Scan the entries line by line and return those with "watts".

╭──

-- ==== Sys2Proof/Machine/HostRings.lean ====
section
/-! DEFINITION. Cellar cores and firmware (R425, R430 to R434, R448 to R456), the host rings (R436 to R447), lease and
reclaim (R457 to R461), TELEMETRY (R519). -/

set_option autoImplicit false

namespace Sys2Proof.Machine

/-- Local time of the boot die. -/
def bootTime (s : State) : Nat := (s.die s.fw.bootDie).time

/-- BAD_ENTRY names no context, so that every open session gets it (R446). -/
def badEntry (s : State) (ring idx : Nat) : State := postEvent s none s.fw.bootDie 6 (natLe 1 ring ++ zeros 7 ++ natLe 8 idx)

/-! ### Doorbells (R441) -/

/-- A session whose rings are served. -/
def served (s : State) (i : Nat) : Option Session :=
  if roleUp s s.fw.bootDie 3 then (look s.sess i).filter (fun x => x.opened && !x.expired) else none

/-- The VALUE of a doorbell slot, and whether its tag and SLOT hold. -/
def slotValue (x : Session) (n : Nat) : Nat × Bool :=
  let b := Mem.bytes x.space (0x1000 + 64 * n) 32
  (field b 0 8, slice b 16 16 == tagH x (slice b 0 16) && field b 8 1 == n)

/-- A doorbell: accepted when its tag holds and its value lies in the range, else a BAD_ENTRY event. -/
def doorbell (s : State) (i n : Nat) (last top : Session → Nat) (f : Session → Nat → Session) : State :=
  match served s i with
  | none => s
  | some x =>
    let (v, ok) := slotValue x n
    if ok && decide (last x < v) && decide (v ≤ top x) then s.setSess i (f x v) else badEntry s 3 v

def execDoorbellSubmission (sess : Nat) (s : State) : Res :=
  .next (doorbell s sess 0 Session.subProd (fun x => x.subCons + 2 ^ x.subLog) (fun x v => { x with subProd := v }))

def execDoorbellCompletion (sess : Nat) (s : State) : Res :=
  .next (doorbell s sess 1 Session.cplCons Session.cplProd (fun x v => { x with cplCons := v }))

/-- R441, R446: with space again, an OVERFLOW event comes first. -/
def execDoorbellEvent (sess : Nat) (s : State) : Res :=
  .next (doorbell s sess 2 Session.evtCons Session.evtProd (fun x v =>
    let y := { x with evtCons := v }
    if 0 < y.sinceOver ∧ y.evtRoom then { writeEvent y 7 s.fw.bootDie (bootTime s) (natLe 8 y.sinceOver) with sinceOver := 0 } else y))

/-! ### Taking submissions (R442 to R445) -/

/-- The request codes of R444. -/
def requestCodes : List Nat :=
  [0x0101, 0x0102, 0x0103, 0x0104, 0x0105, 0x0106, 0x0107, 0x0108, 0x0201, 0x0202, 0x0203, 0x0204, 0x0205, 0x0206, 0x0207,
   0x0208, 0x0301, 0x0401, 0x0402, 0x0403, 0x0404, 0x0405, 0x0501, 0x0502, 0x0503, 0x0601, 0x0602, 0x0603, 0x0604, 0x0701]

/-- The requests that pass their fields in the argument object (R443; log 36). -/
def inArgs (code : Nat) : Bool := [0x0201, 0x0301, 0x0401, 0x0402, 0x0501, 0x0603].contains code

/-- A session opened on a port without MACsec, where the owners require it: its requests complete with STATE (R376). -/
def State.barred (s : State) (x : Session) : Bool := s.norView.macsecReq && (s.port x.port).macsec.isNone

/-- R376, R440, R442, R443: the next entry is taken when a completion slot can be reserved; a bad tag skips it. -/
def execSubmissionTake (sess : Nat) (s : State) : Res :=
  .next (match served s sess with
    | none => s
    | some x =>
      if x.subProd ≤ x.subCons ∨ 2 ^ x.cplLog ≤ x.cplProd + x.cplHeld - x.cplCons then s else
      let b := Mem.bytes x.space (0x10000 + x.subCons % 2 ^ x.subLog * 64) 64
      if slice b 48 16 ≠ tagH x (slice b 0 48 ++ natLe 1 0 ++ natLe 8 x.subCons) then
        badEntry { s.setSess sess { x with subCons := x.subCons + 1 } with tagDrops := hold 16 s.tagDrops 1 } 0 x.subCons
      else
        let code := field b 0 2
        let args := slice b 8 40
        let s0 := s.setSess sess { x with subCons := x.subCons + 1, cplHeld := x.cplHeld + 1 }
        let off := field args 0 8
        let n := field args 8 4
        let place := argsAt s0 sess off n
        let s1 := match inArgs code, place with | true, some o => meetObj s0 0xFFFF o off n | _, _ => s0
        let t : Taken := ⟨s.nextUid, sess, code, field b 4 4,
          (match inArgs code, place with | true, some o => objRead s1 o off n | true, none => [] | false, _ => args), false⟩
        let s2 := { s1 with taken := s1.taken ++ [t], nextUid := s1.nextUid + 1 }
        if !requestCodes.contains code then complete s2 t.uid stUnknown []
        else if s.barred x then complete s2 t.uid stState []
        else if inArgs code && place.isNone then complete s2 t.uid stBadArgs []
        else s2)

/-! ### Nudges (R447) -/

/-- The 64 bytes of a nudge. -/
def nudgeBytes (i : Nat) (x : Session) : Bytes :=
  let b := natLe 2 0x4E4B ++ zeros 2 ++ natLe 4 i ++ natLe 8 x.nseq ++ natLe 8 x.evtProd ++ natLe 8 x.cplProd ++ natLe 8 x.subCons ++ zeros 8
  b ++ tagD x b

/-- Whether a nudge is due on a port: a threshold has been reached since the last one there, or since then an entry has been
unread for NUDGE_DELAY µs. -/
def nudgeDue (x : Session) (p now : Nat) : Bool :=
  let last := get 0 x.nudged p
  x.rose.contains p
    || (x.delay != 0 && (x.evtAt ++ x.cplAt).any (fun t => decide (t + 25 * x.delay ≤ now) && (decide (last < t + 25 * x.delay) || (look x.nudged p).isNone)))

/-- At most one nudge in 10 µs on each rings queue pair. -/
def execNudge (sess p : Nat) (s : State) : Res :=
  .next (match served s sess with
    | none => s
    | some x =>
      match x.rings.find? (fun r => r.1 == p) with
      | none => s
      | some (_, qpn) =>
        let now := bootTime s
        if !nudgeDue x p now || (match look x.nudged p with | some t => decide (now < t + 250) | none => false) then s else
        let s1 := s.setSess sess { x with nseq := x.nseq + 1, nudged := put x.nudged p now, rose := x.rose.filter (· != p) }
        pushPkts s1 p qpn [⟨0, 0, 0, true, false, true, 0, 0, nudgeBytes sess x, [], none⟩])

/-! ### Requests of the session itself -/

/-- R444: any object that is not STREAM. -/
def execArgsAttach (n : Nat) (s : State) : Res :=
  onReq s n 0x0601 (fun t s =>
    let i := field t.fields 0 4
    match s.obj i, look s.sess t.sess with
    | some o, some x =>
      if s.fenced (i / 2 ^ 17) then complete s t.uid stNotFound []
      else if o.policy = 3 then complete s t.uid stPolicy []
      else complete { s with sess := put s.sess t.sess { x with args := some i } } t.uid stOk []
    | _, _ => complete s t.uid stNotFound [])

/-- R444: it takes effect at the next touch. -/
def execLeaseSet (n : Nat) (s : State) : Res :=
  onReq s n 0x0602 (fun t s =>
    let ms := field t.fields 0 4
    let r := field t.fields 4 4
    if ms < 100 ∨ 60000 < ms ∨ 3600 < r then complete s t.uid stLimit []
    else match look s.sess t.sess with
      | some x => complete { s with sess := put s.sess t.sess { x with nextLease := some (ms, r) } } t.uid stOk []
      | none => complete s t.uid stNotFound [])

/-- 16 bits of a signed number. -/
def le16 (v : Int) : Bytes := natLe 2 (v % 65536).toNat

/-- The record of a die (R519). -/
def telemetryOf (s : State) (d : Nat) : Bytes :=
  let x := s.die d
  let cores := s.choose d 0 8
  let rates := cores.map (fun p => (s.core (68 * d + p)).hw.regs.paceRate)
  let watts := ((List.range 7).map (fun i => (get 0 x.sensors (8 + i)).toNat * (get 0 x.amps (8 + i)).toNat)).sum / 10000
  let used := ((List.range 4).filter (fun q => s.spareUsed d q)).length
  natLe 1 d ++ natLe 1 (b2n (s.fenced d)) ++ zeros 2 ++ natLe 2 (600 + 5 * x.actual) ++ natLe 2 ((get 0 x.amps 8).toNat / 10)
    ++ natLe 2 watts ++ zeros 2 ++ (List.range 8).flatMap (fun i => le16 (get 0 x.sensors i))
    ++ natLe 4 (rates.foldl Nat.min (2 ^ 20)) ++ natLe 4 (rates.foldl Nat.max 0) ++ natLe 1 x.adm ++ natLe 1 used ++ zeros 2
    ++ natLe 8 x.time ++ zeros 16

/-- R519. -/
def execTelemetry (n : Nat) (s : State) : Res :=
  onReq s n 0x0701 (fun t s => result s t (field t.fields 0 8) (s.dieList.flatMap (telemetryOf s)))

/-! ### Lease, expiry, reclaim (R457 to R461) -/

/-- R457: a COUNT above the last accepted one, with a valid tag. -/
def execLeaseTouch (sess : Nat) (s : State) : Res :=
  .next (match served s sess with
    | none => s
    | some x =>
      let b := Mem.bytes x.space 0x2000 32
      if slice b 16 16 ≠ tagH x (slice b 0 16) ∨ field b 0 8 ≤ x.count then s else
      let (ms, r) := x.nextLease.getD (x.leaseMs, x.reclaimS)
      s.setSess sess { x with count := field b 0 8, touched := bootTime s, leaseMs := ms, reclaimS := r, nextLease := none })

/-- The session key and the rings queue pairs of a session end. -/
def dropRings (s : State) (i : Nat) : State :=
  let s1 := { s with keys := mapAll s.keys (fun _ k => if k.owner = .rings i then { k with live := false } else k) }
  match look s1.sess i with
  | some x => x.rings.foldl (fun (s : State) r => endQp s r.1 r.2) s1
  | none => s1

/-- The contexts of a session. -/
def ctxsOf (s : State) (i : Nat) : List Nat := keysWhere s.ctxs (fun _ c => c.sess == i)

/-- Objects that a session created and that no context maps or pins are freed (R459). -/
def freeMade (s : State) (i : Nat) : State :=
  { s with objs := s.objs.filter (fun p => !(p.2.sess == i && p.2.maps == 0 && p.2.pins == 0 && p.2.work.isNone && p.2.queue.isEmpty)) }

/-- Whether racking still works on an object that `freeMade` would free. -/
def madeBusy (s : State) (i : Nat) : Bool :=
  s.objs.any (fun p => p.2.sess == i && p.2.maps == 0 && p.2.pins == 0 && (p.2.work.isSome || !p.2.queue.isEmpty))

/-- Nothing of a session is left. -/
def releaseSess (s : State) (i : Nat) : State :=
  let s1 := dropRings s i
  { s1 with sess := del s1.sess i, reclaims := s1.reclaims.filter (fun r => r.sess != i) }

/-- A session's header says CLOSING (R438). DESIGN CHOICE: while its contexts are torn down behind an UNLOAD or the end of its
reclaim window (log 80). -/
def closeSess (s : State) (i : Nat) : State :=
  match look s.sess i with
  | some x => if x.closing then s else s.setSess i { x with closing := true }
  | none => s

/-- A reclaim window ends (R459): the session's contexts are torn down; with none left its objects are freed, once racking is
done with them, and it is released. -/
def endReclaim (s0 : State) (i : Nat) : State :=
  let s := closeSess s0 i
  let s1 := (ctxsOf s i).foldl (fun (s : State) c => if (s.ctx c).st = .closing then s else beginTeardown s c none) s
  if (ctxsOf s1 i).isEmpty && !madeBusy s1 i then releaseSess (freeMade s1 i) i else s1

/-- What expiry does to one context (R458); a CC-M0 that restarts asks the cores behind its restart (R450). -/
def expireCtx (s : State) (c : Nat) : State :=
  match (s.ctx c).st with
  | .stopped => setCtxSt s c .retained 2
  | .held => setCtxSt s c .retained 2
  | .resident =>
    let p := (s.ctx c).part
    let s1 := (s.partCores p).foldl (fun (s : State) k => s.onCC k (fun x => { x with limit := some x.producer })) s
    let s2 := s1.setCtx c { s1.ctx c with leaseQuiesce := some (bootTime s) }
    let s2 := if roleUp s2 (p / 8) 0 then askQuiesce s2 p true else s2
    if (s2.part p).sw.isSome then s2 else s2.setPart p { s2.part p with sw := some ⟨none, 1, none, false⟩ }
  | _ => s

╰──

_Finished task_
  let watts := ((List.range 7).map (fun i => (get 0 x.sensors (8 + i)).toNat * (get 0 x.amps (8 + i)).toNat)).sum / 10000
    ++ natLe 2 watts ++ zeros 2 ++ (List.range 8).flatMap (fun i => le16 (get 0 x.sensors i))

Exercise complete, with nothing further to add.